◆ **Record set**:
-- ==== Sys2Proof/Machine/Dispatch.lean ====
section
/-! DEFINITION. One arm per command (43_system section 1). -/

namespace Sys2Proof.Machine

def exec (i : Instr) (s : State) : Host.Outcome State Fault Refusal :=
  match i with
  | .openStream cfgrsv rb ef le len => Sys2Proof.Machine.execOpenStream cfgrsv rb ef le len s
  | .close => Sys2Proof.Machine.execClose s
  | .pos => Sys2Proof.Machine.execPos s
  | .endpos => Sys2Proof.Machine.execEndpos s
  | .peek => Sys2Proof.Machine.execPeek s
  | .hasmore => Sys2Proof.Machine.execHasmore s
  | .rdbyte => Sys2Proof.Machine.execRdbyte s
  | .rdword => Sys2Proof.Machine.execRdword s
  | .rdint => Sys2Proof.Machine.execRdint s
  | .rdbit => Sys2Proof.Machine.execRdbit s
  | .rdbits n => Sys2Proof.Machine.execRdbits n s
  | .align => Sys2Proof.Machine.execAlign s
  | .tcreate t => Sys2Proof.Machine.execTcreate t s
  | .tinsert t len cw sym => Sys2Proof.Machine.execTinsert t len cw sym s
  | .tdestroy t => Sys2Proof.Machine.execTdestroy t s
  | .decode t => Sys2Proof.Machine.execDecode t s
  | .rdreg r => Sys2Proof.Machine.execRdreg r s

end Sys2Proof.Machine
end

◆ **Problem description**: Search the data above and return each line in which "section" occurs.

◆ **Answer**:
section
/-! DEFINITION. One arm per command (43_system section 1). -/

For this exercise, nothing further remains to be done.